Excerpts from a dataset
------
-- ==== Sys2Proof/Word.lean ====
section
/-! DEFINITION. The words of the DVH-440 (spec/00_scope.md, Conventions and Numbers used throughout)
and the container for its many groups of four like things. -/

namespace Sys2Proof

/-- A byte of a frame or of a port message, and every 8-bit field (tags, sequence numbers, exchange numbers). -/
abbrev Byte := BitVec 8

/-- A 16-bit field: passes, remaining, hit count (Table 8-5). -/
abbrev Half := BitVec 16

/-- A 24-bit word address, mask, location or program counter (00, Addresses and data). -/
abbrev Addr := BitVec 24

/-- A 32-bit data word (00, Addresses and data). -/
abbrev Word := BitVec 32

/-- The n of Ln, Sn, Tn, Pn and Cn: 0 to 3 (00, Instance names). -/
abbrev Index := Fin 4

/-- The name of a breakpoint record, 0 to 31 (R39). -/
abbrev Handle := Fin 32

/-- Four like things, one for each value of an `Index`. -/
structure Quad (α : Type) where
  q0 : α
  q1 : α
  q2 : α
  q3 : α
  deriving DecidableEq, Repr

namespace Quad

/-- The same thing four times. -/
def all {α : Type} (a : α) : Quad α := ⟨a, a, a, a⟩

/-- The thing of number `i`. -/
def get {α : Type} (q : Quad α) (i : Index) : α :=
  match i with
  | 0 => q.q0
  | 1 => q.q1
  | 2 => q.q2
  | 3 => q.q3

/-- The four with the thing of number `i` replaced. -/
def set {α : Type} (q : Quad α) (i : Index) (a : α) : Quad α :=
  match i with
  | 0 => { q with q0 := a }
  | 1 => { q with q1 := a }
  | 2 => { q with q2 := a }
  | 3 => { q with q3 := a }

/-- The four with `f` applied to the thing of number `i`. -/
def modify {α : Type} (q : Quad α) (i : Index) (f : α → α) : Quad α :=
  q.set i (f (q.get i))

/-- Every one of the four with `f` applied. -/
def map {α β : Type} (f : α → β) (q : Quad α) : Quad β := ⟨f q.q0, f q.q1, f q.q2, f q.q3⟩

end Quad

/-- The four numbers, in rising order. -/
def indices : List Index := [0, 1, 2, 3]

/-- The number a byte names, where it names one: 0 to 3 (Table 8-5, target and session fields). -/
def toIndex? (b : Byte) : Option Index :=
  if h : b.toNat < 4 then some ⟨b.toNat, h⟩ else none

/-- The handle a byte names, where it names one: 0 to 31 (Table 8-5). -/
def toHandle? (b : Byte) : Option Handle :=
  if h : b.toNat < 32 then some ⟨b.toNat, h⟩ else none

end Sys2Proof
end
------
Required action.
Would you copy the data exactly as shown above?

Expected answer.
-- ==== Sys2Proof/Word.lean ====
section
/-! DEFINITION. The words of the DVH-440 (spec/00_scope.md, Conventions and Numbers used throughout)
and the container for its many groups of four like things. -/

namespace Sys2Proof

/-- A byte of a frame or of a port message, and every 8-bit field (tags, sequence numbers, exchange numbers). -/
abbrev Byte := BitVec 8

/-- A 16-bit field: passes, remaining, hit count (Table 8-5). -/
abbrev Half := BitVec 16

/-- A 24-bit word address, mask, location or program counter (00, Addresses and data). -/
abbrev Addr := BitVec 24

/-- A 32-bit data word (00, Addresses and data). -/
abbrev Word := BitVec 32

/-- The n of Ln, Sn, Tn, Pn and Cn: 0 to 3 (00, Instance names). -/
abbrev Index := Fin 4

/-- The name of a breakpoint record, 0 to 31 (R39). -/
abbrev Handle := Fin 32

/-- Four like things, one for each value of an `Index`. -/
structure Quad (α : Type) where
  q0 : α
  q1 : α
  q2 : α
  q3 : α
  deriving DecidableEq, Repr

namespace Quad

/-- The same thing four times. -/
def all {α : Type} (a : α) : Quad α := ⟨a, a, a, a⟩

/-- The thing of number `i`. -/
def get {α : Type} (q : Quad α) (i : Index) : α :=
  match i with
  | 0 => q.q0
  | 1 => q.q1
  | 2 => q.q2
  | 3 => q.q3

/-- The four with the thing of number `i` replaced. -/
def set {α : Type} (q : Quad α) (i : Index) (a : α) : Quad α :=
  match i with
  | 0 => { q with q0 := a }
  | 1 => { q with q1 := a }
  | 2 => { q with q2 := a }
  | 3 => { q with q3 := a }

/-- The four with `f` applied to the thing of number `i`. -/
def modify {α : Type} (q : Quad α) (i : Index) (f : α → α) : Quad α :=
  q.set i (f (q.get i))

/-- Every one of the four with `f` applied. -/
def map {α β : Type} (f : α → β) (q : Quad α) : Quad β := ⟨f q.q0, f q.q1, f q.q2, f q.q3⟩

end Quad

/-- The four numbers, in rising order. -/
def indices : List Index := [0, 1, 2, 3]

/-- The number a byte names, where it names one: 0 to 3 (Table 8-5, target and session fields). -/
def toIndex? (b : Byte) : Option Index :=
  if h : b.toNat < 4 then some ⟨b.toNat, h⟩ else none

/-- The handle a byte names, where it names one: 0 to 31 (Table 8-5). -/
def toHandle? (b : Byte) : Option Handle :=
  if h : b.toNat < 32 then some ⟨b.toNat, h⟩ else none

end Sys2Proof
end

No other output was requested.